Incentivising KM by setting "impossible" targets

Nobody will look for knowledge from others, if they think they already know what to do.


This is the way humans work. If you give people challenges thay know how to solve, they have no incentive to look for new knowledge. Instead they will just rely on their own knowledge (after all – they know its provenance, and they trust it more than they trust anyone else’s knowledge).

This means that the best way to promote learning and re-application of knowledge across an organisation, is to give people challenges they don't know how to meet, but which others have already solved.

These "impossible" challenges push people out of the comfort zone of “I know how to do this”, into a zone of “this is tough – I’d better see what knowledge is out there that can help me”. Then they will look for knowledge from others, to help them solve the problem.

Ford did this in the days of the Ford Best Practice Replication System. Through applying continuously decreasing operating budgets, they forced their plants into a situation where they had to learn in order to deliver.

John Browne (the BP CEO in the 90s and early 00s) did this in BP. He expected every project to deliver better than the previous project, and his budget allocations and performance targets reflected this. He forced continuous improvement in delivery and cost, and the only way to continuously improve was to continuously learn. For the project manager, these "stretch goals" were seriously uncomfortable ("How the h*** does he expect me to cut the budget by another 20%?”) and it pushed them to seek advice, look for the best of the best, and build upon the entire knowledge base of the organisation. As a result, these stretch targets were drivers of innovation, knowledge management and continuous improvement.

It's a question of receptivity. You can't transfer knowledge unless the recipient is receptive.
To be receptive, they need to have feel a need to learn, and they have to think that their own personal knowledge is not enough to solve the challenge.

Tough targets alone are not the answer.

Do not think that I am just advocating setting arbitrary stretch goals which cannot be reached, That would be crazy; demoralising to staff and suicide for the organisation.

Instead I am advocating challenging people to do at least as well, if not better, than their colleagues, and combining this with a KM system that makes it possible to learn from these collagues. 

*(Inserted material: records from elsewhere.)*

/-! ## Completion (06 R153, R156) -/

/-- Whether a lane still holds the item of an operation's lane. -/
def State.holds (s : State) (o : Op) (x : LaneOp) : Bool :=
  s.sameGen o.h o.gen && (match (s.lane o.h x.lane).item with | some it => it.item = x.item && it.kern = x.kern | none => false)

/-- A Held-fault lane whose accesses have all completed becomes Held-ready. -/
def State.unhold (s : State) (h : HandRef) (l : Nat) : State :=
  let ln := s.lane h l
  match ln.item with
  | none => s
  | some it =>
    let gen := (s.hand h).gen
    let out := s.ops.any (fun e => e.2.h = h && e.2.gen = gen && (match e.2.kind with | .access | .remote _ _ | .launch _ _ _ _ | .deal _ _ _ _ _ _ => true | _ => false) && e.2.lanes.any (fun o =>
      o.lane = l && o.item = it.item && o.kern = it.kern && o.st ≠ .done))
    if ln.st = .heldFault .access ∧ !out then s.modLane h l (fun a => { a with st := .heldReady }) else s

/-- Whether what returns to a lane of an operation is dropped: the hand's tag no longer matches, its item has been killed or its lane rewound
alone, or the item has exited and another holds the lane (06 R156). -/
def State.drops (s : State) (o : Op) (x : LaneOp) : Bool :=
  !s.sameGen o.h o.gen || x.void || ((s.lane o.h x.lane).item.isSome && !s.holds o x)

/-- One arrived lane completes: its registers are written and its leases end, or the return is dropped. -/
def State.completeLane (s : State) (id : Nat) (o : Op) (x : LaneOp) (ws : List (Nat × W32 × Bool)) : State :=
  if s.drops o x then s.bump o.ctx 0x010 1
  else if s.holds o x then
    s.modLane o.h x.lane (fun l => { ws.foldl (fun (a : Lane) w => a.put w.1 w.2.1 w.2.2) l with leases := l.leases.filter (fun e => e.2 ≠ id) })
  else s

/-- Every arrived lane of an operation completes; with the last lane the operation does. -/
def State.complete (s : State) (id : Nat) (o : Op) : State :=
  let s1 := o.lanes.foldl (fun a x => match x.st with | .arrived ws => a.completeLane id o x ws | _ => a) s
  let lanes := o.lanes.map (fun x => match x.st with | .arrived _ => { x with st := LaneOpSt.done } | _ => x)
  let s2 := if lanes.all (fun x => x.st = .done) then
      (let s2 := { s1 with ops := kErase id s1.ops }; if s2.sameGen o.h o.gen then s2.pegDone o.h o.peg id else s2)
    else { s1 with ops := kSet id { o with lanes := lanes } s1.ops }
  let s3 := o.lanes.foldl (fun a x => match x.st with | .arrived _ => if a.holds o x then a.unhold o.h x.lane else a | _ => a) s2
  if s3.sameGen o.h o.gen then s3.wake o.h else s3

/-- Whether an operation can complete now, in some lane. -/
def Op.arrived (o : Op) : Bool := o.lanes.any (fun x => match x.st with | .arrived _ => true | _ => false)

/-! ## Events of the memory system -/

/-- HOME_LOAD: a load request reaches the line's home (04 R94). -/
def execHomeLoad (req : Nat) (s : State) : Out :=
  match kFind req s.reqs with
  | some r => .next (if r.acc.kind.writes then s else s.perform req r)
  | none => .next s

/-- HOME_WRITE: a write is applied at the home (04 R94). -/
def execHomeWrite (req : Nat) (s : State) : Out :=
  match kFind req s.reqs with
  | some r => .next (if r.acc.kind.isStore then s.perform req r else s)
  | none => .next s

/-- HOME_ATOMIC: an atomic, CAS, RED or EVADD is applied at the home (11 R231). -/
def execHomeAtomic (req : Nat) (s : State) : Out :=
  match kFind req s.reqs with
  | some r => .next (if r.acc.kind.isAtomic then s.perform req r else s)
  | none => .next s

/-- Whether 64 clocks have passed since a hand's logical time last advanced. -/
def Hand.ptsDue (hd : Hand) (clk : Nat) : Bool := hd.st ≠ .unformed && hd.st ≠ .swapped && decide (hd.ptsClk + 64 ≤ clk)

/-- PTS_TICK: the logical time of a formed hand advances by one tick every 64 clocks (04 R94). -/
def execPtsTick (h : HandRef) (s : State) : Out :=
  let hd := s.hand h
  .next (if hd.ptsDue s.clk then s.modHand h (fun d => { d with pts := d.pts + 1, ptsClk := d.ptsClk + 64 }) else s)

/-! ## The instructions (11) -/

/-- Bytes of a size. -/
def asizeBytes : ASize → Nat
  | .b8 => 1 | .b16 => 2 | .b32 => 4 | .b64 => 8 | .b128 => 16

/-- Registers of an n-wide operand. -/
def asizeRegs : ASize → Nat
  | .b64 => 2 | .b128 => 4 | _ => 1

/-- The value of an n-wide operand and its poison. -/
def Iss.nwide (x : Iss) (sz : ASize) (l : Nat) (b : Src) : Nat × Bool :=
  match sz with
  | .b64 => (x.val .w64 l b, x.pois .w64 l b)
  | .b128 =>
    let ws := (srcKeys 4 b).map (x.reg l)
    (ofBytes (ws.flatMap (fun w => bytesOf 4 w.1.toNat)), ws.any Prod.snd)
  | _ => (x.val .w32 l b, x.pois .w32 l b)
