/-- Rows of MAJORs 0x10 to 0x22. -/
def rowsInt : List Row := [
  { major := 0x10, minor := 0, d := .dst, a := .src, b := .src, subs := int6, sat := true, make := fun r => .iaddExt r.g (.ofCode r.sub) r.sat (.ofCode r.d) (.ofCode r.a) r.srcB },
  { major := 0x10, minor := 1, d := .dst, a := .src, b := .src, subs := int6, sat := true, make := fun r => .isubExt r.g (.ofCode r.sub) r.sat (.ofCode r.d) (.ofCode r.a) r.srcB },
  { major := 0x10, minor := 2, d := .dst, a := .src, b := .src, c := .src, mask := 0xf, make := fun r => .iaddc r.g (r.bit 3) (r.fld 2 0) (.ofCode r.d) (.ofCode r.a) r.srcB (.ofCode r.c) },
  { major := 0x11, minor := 0, d := .dst, a := .src, b := .src, subs := int6, sat := true, make := fun r => .imulExt r.g (.ofCode r.sub) r.sat (.ofCode r.d) (.ofCode r.a) r.srcB },
  { major := 0x11, minor := 1, d := .dst, a := .src, b := .src, subs := int6, make := fun r => .imulhExt r.g (.ofCode r.sub) (.ofCode r.d) (.ofCode r.a) r.srcB },
  { major := 0x12, minor := 0, d := .dst, a := .src, b := .src, c := .src, subs := int6, sat := true, make := fun r => .imad r.g (.ofCode r.sub) r.sat (.ofCode r.d) (.ofCode r.a) r.srcB (.ofCode r.c) },
  { major := 0x12, minor := 1, d := .dst, a := .src, b := .src, c := .src, subs := [0, 2], sat := true, make := fun r => .imadw r.g (decide (r.sub / 2 % 2 = 1)) r.sat (.ofCode r.d) (.ofCode r.a) r.srcB (.ofCode r.c) },
  { major := 0x13, minor := 0, d := .dst, a := .src, b := .src, subs := int6, make := fun r => .iminExt r.g (.ofCode r.sub) (.ofCode r.d) (.ofCode r.a) r.srcB },
  { major := 0x13, minor := 1, d := .dst, a := .src, b := .src, subs := int6, make := fun r => .imaxExt r.g (.ofCode r.sub) (.ofCode r.d) (.ofCode r.a) r.srcB },
  { major := 0x14, minor := 0, d := .dst, a := .src, subs := [2, 6, 10], sat := true, make := fun r => .iabsExt r.g (.ofCode r.sub) r.sat (.ofCode r.d) (.ofCode r.a) },
  { major := 0x14, minor := 1, d := .dst, a := .src, subs := int6, sat := true, make := fun r => .inegExt r.g (.ofCode r.sub) r.sat (.ofCode r.d) (.ofCode r.a) },
  { major := 0x15, minor := 0, d := .dst, a := .src, b := .src, make := fun r => .andExt r.g (.ofCode r.d) (.ofCode r.a) r.srcB },
  { major := 0x15, minor := 1, d := .dst, a := .src, b := .src, make := fun r => .orExt r.g (.ofCode r.d) (.ofCode r.a) r.srcB },
  { major := 0x15, minor := 2, d := .dst, a := .src, b := .src, make := fun r => .xorExt r.g (.ofCode r.d) (.ofCode r.a) r.srcB },
  { major := 0x15, minor := 3, d := .dst, a := .src, b := .src, make := fun r => .andnExt r.g (.ofCode r.d) (.ofCode r.a) r.srcB },
  { major := 0x16, minor := 0, d := .dst, a := .src, make := fun r => .notExt r.g (.ofCode r.d) (.ofCode r.a) },
  { major := 0x17, minor := 0, d := .dst, a := .src, b := .src, subs := [0, 4, 8], make := fun r => .shlExt r.g (.ofCode (r.sub / 4)) (.ofCode r.d) (.ofCode r.a) r.srcB },
  { major := 0x17, minor := 1, d := .dst, a := .src, b := .src, subs := [0, 4, 8], make := fun r => .shrExt r.g (.ofCode (r.sub / 4)) (.ofCode r.d) (.ofCode r.a) r.srcB },
  { major := 0x17, minor := 2, d := .dst, a := .src, b := .src, subs := [0, 4, 8], make := fun r => .sarExt r.g (.ofCode (r.sub / 4)) (.ofCode r.d) (.ofCode r.a) r.srcB },
  { major := 0x18, minor := 0, d := .dst, a := .src, b := .src, c := .src, mask := 0x1, make := fun r => .shf r.g (r.bit 0) (.ofCode r.d) (.ofCode r.a) r.srcB (.ofCode r.c) },
  { major := 0x18, minor := 1, d := .dst, a := .src, b := .src, subs := [0, 4, 8], mask := 0x1, make := fun r => .rotExt r.g (.ofCode (r.sub / 4)) (r.bit 0) (.ofCode r.d) (.ofCode r.a) r.srcB },
  { major := 0x19, minor := 0, d := .dst, a := .src, b := .src, subs := [0, 2], make := fun r => .bfe r.g (decide (r.sub / 2 % 2 = 1)) (.ofCode r.d) (.ofCode r.a) r.srcB },
  { major := 0x19, minor := 1, d := .dst, a := .src, b := .src, c := .src, make := fun r => .bfi r.g (.ofCode r.d) (.ofCode r.a) r.srcB (.ofCode r.c) },
  { major := 0x1a, minor := 0, d := .dst, a := .src, make := fun r => .popcExt r.g (.ofCode r.d) (.ofCode r.a) },
  { major := 0x1a, minor := 1, d := .dst, a := .src, make := fun r => .clzExt r.g (.ofCode r.d) (.ofCode r.a) },
  { major := 0x1a, minor := 2, d := .dst, a := .src, make := fun r => .ctzExt r.g (.ofCode r.d) (.ofCode r.a) },
  { major := 0x1a, minor := 3, d := .dst, a := .src, make := fun r => .brevExt r.g (.ofCode r.d) (.ofCode r.a) },
  { major := 0x1b, minor := 0, d := .dst, a := .src, b := .src, c := .src, make := fun r => .bsel r.g (.ofCode r.d) (.ofCode r.a) r.srcB (.ofCode r.c) },
  { major := 0x1c, minor := 0, d := .dst, a := .src, b := .src, subs := int6, mask := 0xf7, more := fun r => mIn (r.fld 2 0 < 6), make := fun r => .iset r.g (.ofCode r.sub) (.ofCode (r.fld 2 0)) (r.bit 7) (r.fld 6 4) (.ofCode r.d) (.ofCode r.a) r.srcB },
  { major := 0x1d, minor := 0, d := .dst, a := .src, b := .src, c := .src, mask := 0x7ff, make := fun r => .pset r.g (r.fld 10 8) (BitVec.ofNat 8 r.mod) (.ofCode r.d) (.ofCode r.a) r.srcB (.ofCode r.c) },
  { major := 0x1e, minor := 0, d := .dst, a := .src, b := .src, c := .src, make := fun r => .sel r.g (.ofCode r.d) (.ofCode r.a) r.srcB (.ofCode r.c) },
  { major := 0x1f, minor := 0, d := .dst, a := .src, make := fun r => .movExt r.g (.ofCode r.d) (.ofCode r.a) },
  { major := 0x20, minor := 0, d := .dst, a := .src, b := .vreg, mask := 0x3ff, make := fun r => .movx r.g (.ofCode r.d) (.ofCode r.a) r.b (r.fld 9 0) },
  { major := 0x20, minor := 1, d := .vreg, a := .src, b := .src, mask := 0x3ff, make := fun r => .movxw r.g r.d (.ofCode r.a) r.srcB (r.fld 9 0) },
  { major := 0x21, minor := 0, d := .dst, a := .src, b := .src, subs := [0, 2], mask := 0x7, make := fun r => .lea r.g (decide (r.sub / 2 % 2 = 1)) (r.fld 2 0) (.ofCode r.d) (.ofCode r.a) r.srcB },
  { major := 0x22, minor := 0, d := .dst, a := .src, b := .src, subs := [0, 2], sat := true, make := fun r => .iadd64Ext r.g (decide (r.sub / 2 % 2 = 1)) r.sat (.ofCode r.d) (.ofCode r.a) r.srcB }]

In both the Ford and BP cases, the strong delivery push from management was coupled with an effective knowledge management framework. Just increasing the pressure without providing systems for learning would not have worked – it would have added stress to the organisation. Increasing the pressure while also providing good KM, on the other hand, provided the incentives for knowledge to flow around the system to where it was needed (driven by “demand Pull”), and fuelled continuous performance increase over a number of years.

So remember, if you want to promote a knowledge seeking culture in your company (and a knowledge seeking culture is a far better driver of KM than a knowledge sharing culture), then your senior managers may need to push people out of the comfort zone where they can rely on what they already know.